The short answer is that you’ll need a unique Delighted CX project for each separate survey that you want to send to your respondents. One survey, one project — no matter how many different ways you distribute it (ex. Email, Web, Kiosk, Link, SDK).  

However, this rule of thumb doesn't mean you can't reuse the same project over and over again, or delete obsolete projects in favor of entirely new campaigns. (See Creating and Previewing Projects in the Options & Settings section of the Help Center.)

Let’s dig in deeper by examining the difference between relational and transactional surveys. 

Relational vs. Transactional Surveys

Relational surveys assess a relationship with customers. They are designed to sample participants at a regular cadence. For instance, NPS surveys are reusable. Sent to sample customer loyalty to a brand quarter-over-quarter, they are filtered by date range to segment quarterly performance metrics. (There is little reason to have one project called NPS Q3 2022 and another named NPS Q1 2023.) Use a single NPS project and tap into Properties and Date filters to distinguish one NPS survey outreach from the next.

Transactional surveys are triggered by key touchpoints in the customer journey, such as a purchasing event, a product return, or an interaction with a support representative.
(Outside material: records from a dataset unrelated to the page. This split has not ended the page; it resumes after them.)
/-- LAYER.CONFIG with the frame-sync block of R183 at offset 48. (64 bytes, R198.) -/
structure LayerCfg where
  /-- Offset 0, 16 bits. -/
  slot : Nat := 0
  /-- Offset 2, 16 bits. -/
  head : Nat := 0
  /-- Offset 4, 8 bits. -/
  enable : Nat := 0
  /-- Offset 5, 8 bits. -/
  z : Nat := 0
  /-- Offset 6, 8 bits. -/
  alphaMode : Nat := 0
  /-- Offset 7, 8 bits. -/
  notReadyPolicy : Nat := 0
  /-- Offset 8, 16 bits. -/
  dstX : Int := 0
  /-- Offset 10, 16 bits. -/
  dstY : Int := 0
  /-- Offset 12, 16 bits. -/
  dstWidth : Nat := 0
  /-- Offset 14, 16 bits. -/
  dstHeight : Nat := 0
  /-- Offset 16, 16 bits. -/
  srcX : Nat := 0
  /-- Offset 18, 16 bits. -/
  srcY : Nat := 0
  /-- Offset 20, 16 bits. -/
  srcWidth : Nat := 0
  /-- Offset 22, 16 bits. -/
  srcHeight : Nat := 0
  /-- Offset 24, 16 bits. -/
  layerAlpha : Nat := 0
  /-- Offset 26, 8 bits. -/
  scaler : Nat := 0
  /-- Offset 27, 8 bits. -/
  shortBufferPolicy : Nat := 0
  /-- Offset 28, 8 bits. -/
  lutSelect : Nat := 0
  /-- Offset 29, 8 bits. -/
  matrixEnable : Nat := 0
  /-- Offset 30, 8 bits. -/
  chromaSiting : Nat := 0
  /-- Offset 32, 16 bits. -/
  seamSlot : Nat := 0
  /-- Offset 40, 64 bits. -/
  fillColour : Nat := 0
  /-- Offset 48, 8 bits. -/
  sourceKind : Nat := 0
  /-- Offset 49, 8 bits. -/
  syncMode : Nat := 0
  /-- Offset 50, 8 bits. -/
  fieldMode : Nat := 0
  /-- Offset 51, 8 bits. -/
  cadenceLen : Nat := 0
  /-- Offset 52, 16 bits. -/
  source : Nat := 0
  /-- Offset 54, 16 bits. -/
  chaseLines : Nat := 0
  /-- Offset 56, 32 bits. -/
  cadencePattern : Nat := 0
  /-- Offset 60, 32 bits. -/
  blendDelayNs : Nat := 0
  deriving DecidableEq, Repr

/-- A matrix block. The default is the identity. (60 bytes, R211.) -/
structure MatrixBlk where
  /-- Offset 0, 32 bits. -/
  c00 : Int := 65536
  /-- Offset 4, 32 bits. -/
  c01 : Int := 0
  /-- Offset 8, 32 bits. -/
  c02 : Int := 0
  /-- Offset 12, 32 bits. -/
  c10 : Int := 0
  /-- Offset 16, 32 bits. -/
  c11 : Int := 65536
  /-- Offset 20, 32 bits. -/
  c12 : Int := 0
  /-- Offset 24, 32 bits. -/
  c20 : Int := 0
  /-- Offset 28, 32 bits. -/
  c21 : Int := 0
  /-- Offset 32, 32 bits. -/
  c22 : Int := 65536
  /-- Offset 36, 32 bits. -/
  pre0 : Int := 0
  /-- Offset 40, 32 bits. -/
  pre1 : Int := 0
  /-- Offset 44, 32 bits. -/
  pre2 : Int := 0
  /-- Offset 48, 32 bits. -/
  post0 : Int := 0
  /-- Offset 52, 32 bits. -/
  post1 : Int := 0
  /-- Offset 56, 32 bits. -/
  post2 : Int := 0
  deriving DecidableEq, Repr

/-- LAYER.SYNTH. The default is SOLID with colour0 0 and alpha0 65,535. (32 bytes, R215.) -/
structure SynthCfg where
  /-- Offset 0, 16 bits. -/
  slot : Nat := 0
  /-- Offset 2, 8 bits. -/
  kind : Nat := 0
  /-- Offset 3, 8 bits. -/
  prbsReseed : Nat := 0
  /-- Offset 4, 16 bits. -/
  cellWidth : Nat := 0
  /-- Offset 6, 16 bits. -/
  cellHeight : Nat := 0
  /-- Offset 8, 64 bits. -/
  colour0 : Nat := 0
  /-- Offset 16, 64 bits. -/
  colour1 : Nat := 0
  /-- Offset 24, 16 bits. -/
  alpha0 : Nat := 65535
  /-- Offset 26, 16 bits. -/
  alpha1 : Nat := 0
  /-- Offset 28, 32 bits. -/
  prbsSeed : Nat := 0
  deriving DecidableEq, Repr

/-- LAYER.SCALER. The default is LANCZOS4 both ways with offsets 0. (16 bytes, R229.) -/
structure ScalerCfg where
  /-- Offset 0, 16 bits. -/
  slot : Nat := 0
  /-- Offset 2, 8 bits. -/
  op : Nat := 0
  /-- Offset 3, 8 bits. -/
  hKernel : Nat := 4
  /-- Offset 4, 8 bits. -/
  vKernel : Nat := 4
  /-- Offset 6, 16 bits. -/
  hOffset : Int := 0
  /-- Offset 8, 16 bits. -/
  vOffset : Int := 0
  deriving DecidableEq, Repr

/-- HEAD.TIMING. (80 bytes, R247.) -/
structure TimingCfg where
  /-- Offset 0, 16 bits. -/
  head : Nat := 0
  /-- Offset 2, 8 bits. -/
  enable : Nat := 0
  /-- Offset 3, 8 bits. -/
  mode : Nat := 0
  /-- Offset 4, 8 bits. -/
  tc : Nat := 0
  /-- Offset 5, 8 bits. -/
  scan : Nat := 0
  /-- Offset 6, 8 bits. -/
  tilePair : Nat := 0
  /-- Offset 7, 8 bits. -/
  blackFrames : Nat := 0
  /-- Offset 8, 16 bits. -/
  hActive : Nat := 0
  /-- Offset 10, 16 bits. -/
  hFp : Nat := 0
  /-- Offset 12, 16 bits. -/
  hSync : Nat := 0
  /-- Offset 14, 16 bits. -/
  hBp : Nat := 0
  /-- Offset 16, 16 bits. -/
  vActive : Nat := 0
  /-- Offset 18, 16 bits. -/
  vFp : Nat := 0
  /-- Offset 20, 16 bits. -/
  vSync : Nat := 0
  /-- Offset 22, 16 bits. -/
  vBp : Nat := 0
  /-- Offset 24, 16 bits. -/
  vFpMin : Nat := 0
  /-- Offset 26, 16 bits. -/
  vFpMax : Nat := 0
  /-- Offset 28, 8 bits. -/
  interlaceExtra : Nat := 0
  /-- Offset 30, 16 bits. -/
  eventLine : Nat := 65535
  /-- Offset 32, 32 bits. -/
  dcoFreqHz : Nat := 0
  /-- Offset 36, 32 bits. -/
  pclkNum : Nat := 0
  /-- Offset 40, 32 bits. -/
  pclkDen : Nat := 0
  /-- Offset 44, 8 bits. -/
  followKind : Nat := 0
  /-- Offset 46, 16 bits. -/
  followSource : Nat := 0
  /-- Offset 48, 32 bits. -/
  followOffsetNs : Int := 0
  /-- Offset 56, time96, as the count U. -/
  startTime : Nat := 0
  /-- Offset 72, 64 bits. -/
  underrunColour : Nat := 0
  deriving DecidableEq, Repr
Generally speaking, each transactional touchpoint requires a unique survey, yet they can actively gather longitudinal data for years to come. Segmenting by “date range” allows a single transactional CSAT survey to comparatively track satisfaction on a “daily,” “monthly,” “quarterly,” and “annual” basis.

Through the use of properties, the same transactional survey can be used to identify experience gaps by segmenting results by “location,” “product line,” “gender,” or by any other demographic built into the survey. To learn more about the power of properties, visit this Core training video: 6: All About Properties and Alerts or read our Properties overview article in this Help Center.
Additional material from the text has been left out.